Now that is a whole lot of fear and anxiety! Especially for something that will take, maximum, 1 hour of my life? And probably less.
Freaking out is very a human thing to do. But that freaking out is ultimately coming from a lie that we believe deep down.
Below I’m going to dispel the #1 myth about speaking that can paralyze speakers everywhere.
The #1 Speaking Myth:
You need to convince your audience that you’re an authority
OMG. This is the worst. feeling. ever.
The feeling of being an imposter.
It is where you feel like you’re not a real -fill in the blank.
Everyone is going to find out!
Then they will laugh at you!
A series of unfortunate events will be triggered!
Then your life will be over!
Anyone? No? Just me?
But they Already See You As An Authority
And here’s why:
Being a speaker is a template in each audience member’s mind. You’re just sliding into it. People already know what to expect.
You don’t have to reinvent anything. You don’t have to prove that you’re a worthy person to talk. And you don’t have to command authority to force people to listen to you.
Here’s How to Get Over It
Realize that your role as a speaker is a template for those watching you.
In their mind, they already have an idea of what a talk is like.

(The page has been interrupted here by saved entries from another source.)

/-- A scalar record read from its bytes, and its epoch. -/
def scalarOf (b : List Byte) : Scalar × Nat :=
  let f := leNat ((b.drop 40).take 1)
  ({ acc := leNat (b.take 40), nf := bitAt f 0, ovf := bitAt f 1, abandon := bitAt f 2 }, leNat ((b.drop 44).take 4))

/-- A scalar record sent to a device of the tree, up or down (R262, R273). -/
def Chip.sendScalar (c : Chip) (p : Nat) (q : Group) (dst : Nat) (s : Scalar) (result : Bool) : Chip :=
  let e := (c.gate p).epoch
  let dom := match c.part? p with
    | some pt => pt.domain
    | none => 0
  (c.issue { type := 4, vc := 7, dst := dst, domain := dom, flow := (c.gate p).group, addr := q.stageBase, len := 68
             coll := 2 ^ 29 * flagNat result + 2 ^ 28 + 2 ^ 20 * (e % 256) + (c.gate p).group, data := s.bytes e } .scalar (some p)).count collFrame 7 1

/-- A result goes on to every child (R273). -/
def Chip.passResult (c : Chip) (p : Nat) (s : Scalar) : Chip :=
  match c.gateGroup p with
  | none => c
  | some q => q.kids.foldl (fun c d => c.sendScalar p q d s true) c

/-- A combined record resolves the gate and goes on to every child (R273). -/
def Chip.applyResult (c : Chip) (p : Nat) (s : Scalar) : Chip := (c.resolveGate p s).passResult p s

/-- The member's record goes up once the gate is REDUCING, no launch of the epoch runs and every child's record has come,
or at the window or the timer without them (R269, R270, R273). The root, or a gate without a group, resolves instead. -/
def Chip.trySendUp (c : Chip) (p : Nat) : Chip :=
  let g := c.gate p
  let q := c.gateGroup p
  let kids := match q with
    | some q => q.kids
    | none => []
  let ready := g.expired || (!c.cmds.any (c.runningOp p 0x71) && (g.window || kids.all (fun d => (tabFind g.kids d).isSome)))
  if g.state ≠ .reducing || g.sent || !ready then c
  else
    let own : Scalar := { g.loc with abandon := g.loc.abandon || g.expired }
    let s := g.kids.foldl (fun a e => a.plus e.2) own
    let c := c.putGate p { g with sent := true }
    match q with
    | none => c.applyResult p s
    | some q => if q.root then c.applyResult p s else c.sendScalar p q q.parent s false

/-! ### Gate commands -/

/-- GATE_CFG of a running command (R211, R256). -/
def Chip.gateCfg (c : Chip) (k : Cmd) : Chip :=
  let p := (c.cmdPart k).getD 16
  let g := c.gate p
  let f := ctxFld k.ctx
  if g.state ≠ .unconfigured && g.state ≠ .idle then c.endCmd k 5 16
  else
    (c.putGate p { g with
      state := .idle, maxNorm := f 0 4, step := f 4 4, ls := signedOf 8 (f 8 1), lsMin := signedOf 8 (f 9 1), lsMax := signedOf 8 (f 10 1)
      lateFold := bitAt (f 11 1) 0, growth := f 12 2, group := f 14 2, timeoutMs := f 16 2, windowUs := f 18 2, slotAddr := f 24 8
      clean := 0, epoch := 0, loc := {}, res := {}, slots := [], sealAt := none, expired := false, window := false, sent := false
      kids := [], held := [], readyNorm := none, result := none }).endCmd { k with acct := { k.acct with bytes64 := k.acct.bytes64 + 1 } } 0 0

/-- BASE of a group slot (R257). -/
def gateBase (norm : Option Nat) (eInit : Int) : Int :=
  match norm with
  | none => eInit
  | some n => (match ofF32 n with
    | .num _ m e => if m = 0 then eInit else (Val.num false m e).log2
    | _ => eInit)

/-- A stage slot of a group. -/
def Group.holds (q : Group) (a : Nat) : Bool := q.stageBase ≤ a && a < q.stageBase + q.stageBytes

/-- An address in the stage region of a group of the partition. -/
def Chip.ownStage (c : Chip) (p a : Nat) : Bool := c.coll.groups.any (fun e => e.2.part = p && e.2.holds a)

/-- A stage slot when its gate opens the epoch after `prev`: what belongs to earlier epochs goes, as does a partial that its tile has
used (R268). -/
def Stage.age (s : Stage) (prev : Nat) : Stage :=
  let now := (prev + 1) % 256
  { s with
    inc := s.inc.filter (fun e => e = now && s.closed ≠ some e), closed := s.closed.filter (fun e => e = prev)
    missed := s.missed.filter (fun m => m.1 = prev), fold := s.fold.filter (fun m => m.1 = prev) }

/-- GATE_OPEN of a running command (R210, R256, R257): the accumulator, flags and slot sums are zeroed, the epoch rises,
BASE and LS are latched in the partition's group slots, and held records come in; a held result goes on to the children (R273). -/
def Chip.gateOpen (c : Chip) (k : Cmd) : Chip :=
  let p := (c.cmdPart k).getD 16
  let g := c.gate p
  if g.state ≠ .idle then c.endCmd k 5 16
  else
    let c := c.putGate p { g with
      state := .collecting, epoch := (g.epoch + 1) % 2 ^ 32, loc := {}, res := {}, slots := [], sealAt := none, expired := false
      window := false, sent := false, kids := g.held, held := [], result := g.result.filter (fun r => r.1 = (g.epoch + 1) % 2 ^ 32) }
    let c := { c with
      coll.stages := c.coll.stages.map (fun (e : Nat × Stage) => if c.ownStage p e.1 then (e.1, e.2.age (g.epoch % 256)) else e)
      coll.groups := c.coll.groups.map (fun (e : Nat × Group) =>
        if e.2.part = p then (e.1, { e.2 with base := some (gateBase g.readyNorm e.2.eInit), ls := some g.ls }) else e) }
    (match (c.gate p).result with
      | some r => c.passResult p r.2
      | none => c).endCmd k 0 0

/-- Nothing started before the seal holds it any more (R216, R269): sums committed or failed, local phases finished. -/
def Chip.sealFree (c : Chip) (p : Nat) (k : Cmd) : Bool :=
  !c.cmds.any (fun j => j.startAt < k.startAt && (c.runningOp p 0x1D j || (c.runningOp p 0x71 j && (tabFind c.coll.launches j.id).isNone)))

/-- The gate enters REDUCING: every GATE_SEAL of the partition now waits for the result, and the record may go up; a result that came
before resolves it (R273). -/
def Chip.enterReducing (c : Chip) (p : Nat) : Chip :=
  let c := c.putGate p { c.gate p with state := .reducing }
  let c := (c.cmds.filter (c.runningOp p 0x21)).foldl (fun c k => c.putCmd { k with stage := 2 }) c
  match (c.gate p).result with
  | some r => c.resolveGate p r.2
  | none => c.trySendUp p

/-- GATE_SEAL of a running command (R216, R269): DIRTY buffers abandon the step, earlier sums and local phases are waited
for, then the gate is REDUCING and joins the scalar reduction. -/
def Chip.gateSeal (c : Chip) (k : Cmd) : Chip :=
  let p := (c.cmdPart k).getD 16
  let g := c.gate p
  if k.stage = 2 then c.trySendUp p
  else if g.state ≠ .collecting then c.endCmd k 5 16
  else
    let dirty := match c.part? p with
      | some pt => pt.cells.any (fun n => (tabGet (false, false) c.tiers.gradStat n).1)
      | none => false
    let c := if k.stage = 0 then
        (c.putGate p { g with sealAt := some (g.sealAt.getD c.time), loc := { g.loc with abandon := g.loc.abandon || dirty } }).putCmd { k with stage := 1 }
      else c
    if c.sealFree p k then c.enterReducing p else c

/-- The seal's timer expires (R218, R269): the record goes up with ABANDON, whatever is still waited for. -/
def Chip.sealTimeout (c : Chip) (p : Nat) : Chip :=
  let g := c.gate p
  match g.sealAt with
  | none => c
  | some t =>
    if g.sent || c.time < t + 1000000 * g.timeoutMs || !(g.state = .collecting || g.state = .reducing) then c
    else
      (c.putGate p { g with expired := true, loc := { g.loc with abandon := true } }).enterReducing p

/-- No result within 4 × TIMEOUT_MS of the seal (R271): ABANDONED locally, `COLL` source 5. -/
def Chip.resultTimeout (c : Chip) (p : Nat) : Chip :=
  let g := c.gate p
  match g.sealAt with
  | none => c
  | some t =>
    if !g.sent || g.state ≠ .reducing || c.time < t + 4000000 * g.timeoutMs then c
    else (c.resolveGate p { g.loc with abandon := true }).fire collFrame 5

/-! ### GATE_CLOSE (R217, R221, R271) -/

/-- A ratio slot as it is written at the close: SUMSQ_D, SUMSQ_W, RATIO, OUT_FLAGS (R220, R221), from its sums and the
threshold. -/
def slotOut (s : Option SlotSum) (threshold : Nat) : Nat × Nat × Nat × Nat :=
  let q := s.getD { d := 0, w := 0, nf := false }
  let d := accF32 q.d
  let w := accF32 q.w
  let ratio := if q.nf then f32.canonNan
    else if (ofF32 w).isZero then (if (ofF32 d).isZero then 0 else f32.pack false 255 0)
    else fsqrt (fdiv d w)
  let alarm := ofF32 ratio = .nan || (ofF32 threshold).lt (ofF32 ratio)
  (d, w, ratio, flagNat alarm + 2 * flagNat s.isNone + 4 * flagNat q.nf)

/-- One slot processed (R221). An alarm's event is signalled where the partition owns the entry (R46). -/
def Chip.closeSlot (x : Ctx) (p : Nat) (g : Gate) (c : Chip) (n : Nat) : Chip :=
  let a := g.slotAddr + 32 * n
  let ctrl := c.rdNat x (a + 6) 1
  if !bitAt ctrl 0 then c
  else
    let (d, w, r, f) := slotOut (tabFind g.slots n) (c.rdNat x a 4)
    let c := c.wr x (a + 16) (leBytes 4 d ++ leBytes 4 w ++ leBytes 4 r ++ leBytes 4 f)
    if bitAt f 0 then
      let c := (c.count (gateFrame p) 6 1).fire (gateFrame p) 4
      let i := c.rdNat x (a + 4) 2
      if bitAt ctrl 1 && (c.event i).owner = some p then (c.signal x i 1).1 else c
    else c

/-- The stage slots of a partition's groups return to EMPTY; pending folds are counted in CTR4 (R271). -/
def Chip.clearStages (c : Chip) (p : Nat) : Chip :=
  let qs := (c.coll.groups.filter (fun e => e.2.part = p)).map Prod.snd
  let hit (a : Nat) : Bool := qs.any (fun q => q.holds a)
  let folds := (c.coll.stages.filter (fun e => hit e.1 && e.2.fold.isSome)).length
  ({ c with coll.stages := c.coll.stages.filter (fun e => !hit e.1) }).count (gateFrame p) 4 folds

/-- The rule of R217 at the close, with the counters and source 5 of R222. -/
def Chip.closeRule (c : Chip) (p : Nat) : Chip :=
  let g := c.gate p
  let f := gateFrame p
  match g.state with
  | .ready =>
    let grow := g.growth ≠ 0 && g.growth ≤ g.clean + 1
    let g' := { g with
      state := .idle, last := 1, step := (g.step + 1) % 2 ^ 32, ls := if grow then min (g.ls + 1) g.lsMax else g.ls
      clean := if grow then 0 else min (g.clean + 1) 0xFFFF, readyNorm := some g.norm, sealAt := none }
    let c := (c.putGate p g').count f 0 1
    if (ofF32 g.clip).lt (Val.ofInt 1) then c.count f 5 1 else c
  | .skipped =>
    let c := (c.putGate p { g with state := .idle, last := 2, ls := max (g.ls - 1) g.lsMin, clean := 0, sealAt := none }).count f 1 1
    (if g.ls ≤ g.lsMin then c.fire f 5 else c).clearStages p
  | .abandoned => ((c.putGate p { g with state := .idle, last := 3, sealAt := none }).count f 2 1).clearStages p
  | _ => c

/-- GATE_CLOSE of a running command (R217): it waits while an OPT_UPDATE of the partition runs, and for its regulators
(R319). -/
def Chip.gateClose (x : Ctx) (env : Env) (c : Chip) (k : Cmd) : Chip :=
  let p := (c.cmdPart k).getD 16
  let g := c.gate p
  let a := g.slotAddr
  if c.cmds.any (fun j => j.phase ≠ .waiting && j.tclass = 0 && j.opcode = 0x1E && c.cmdPart j = some p) then c
  else if !(g.state = .ready || g.state = .skipped || g.state = .abandoned) then c.endCmd k 5 16
  else if g.state = .ready && a ≠ 0 then
    if (c.region a 131072).isNone then c.endCmd k 1 0
    else if !c.partMay p a 131072 true then c.endCmd k 2 0
    else if !c.dramLets p [(a, 131072)] then c
    else
      let c := c.upset x env.upsets
      let x := x.upset env.upsets
      let c := c.dramCharge p [(a, 131072), (a, 131072)]
      c.afterReads x env k [(a, 131072)] (fun c => ((((List.range 4096).foldl (Chip.closeSlot x p g) c).tierWrites [(a, 131072)]).closeRule p).endCmd k 0 0)
  else (c.closeRule p).endCmd k 0 0

/-! ### GRAD_SUMSQ (R212, R215) -/

/-- GRAD_SUMSQ of a running command: its block sums and flags reach the gate together. It holds while the partition's
regulators have no level left (R319). -/
def Chip.gradSumsq (x : Ctx) (env : Env) (c : Chip) (k : Cmd) : Chip :=
  let p := (c.cmdPart k).getD 16
  let n := k.fld 24 4
  let a := k.fld 32 8
  let runs := [(a, 4 * n)]
  if !c.dramLets p runs then c
  else
    let c := c.meets x env k
    let x := x.upset env.upsets
    c.afterReads x env k runs (fun c =>
      let ws := (List.range n).map (fun i => c.rdNat x (a + 4 * i) 4)
      let c := (chunks 65536 (n + 1) ws).foldl (fun c b => c.gateBlock p b) c
      let c := c.portTraffic p k.inst runs []
      c.endCmd { k with acct := k.acct.plus { beats := ceilDiv (4 * n) 256 + env.feed + env.drain, bytes64 := ceilDiv (4 * n) 64, nf := ws.any (fun b => f32.nonFinite b) || (chunks 65536 (n + 1) ws).any (fun b => f32.nonFinite (blockSum b)) } } 0 0)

They already know what a professor does. Or a guest speaker. And a business pitch presenter. Your classmates and teacher already know what to expect from a student presentation.
They’re already prepared to:
Sit their butt down. Listen. Take notes. And view you as someone who knows what they’re talking about.
You don’t have to make this happen because the template does it for you.
So all you have to do is step into that template. The template of a speaker!
Yes. You Fulfill the Speaker’s Template
A template is a group of connected ideas in our mind.
That means a template is a set of ideas about how something generally goes.
Like, “making dinner.” You have a template for that.
When you think, “I’m going to make dinner!” do you ever also think, “Ah how can I convince my family or roommates to eat food I’ve made in the evening (then help me do the dishes)?”
You just do the thing you know about.
First, you chop up the veggies, make the food, and spread the word that its time to eat. And other people do the thing they know about (which is to eat your food and avoid the dishes).
This means you have a template for making dinner and sharing it. You have a template for dishes. For grocery shopping. For watching a presentation. And for hearing a lecture.
The situation itself will guide you into acting in line with what you know. You’ll automatically just go stand up there, say things, maybe point to some visuals, and end with “any questions?” Followed by smiling and looking at the audience.
This is true for your audience too. They’ll listen to you meaningfully because that’s what hearing a talk is like.
You Got This!
So take a deep breath, and go slide into the template of a speaker.
You’ll do this just be standing and speaking. Easy!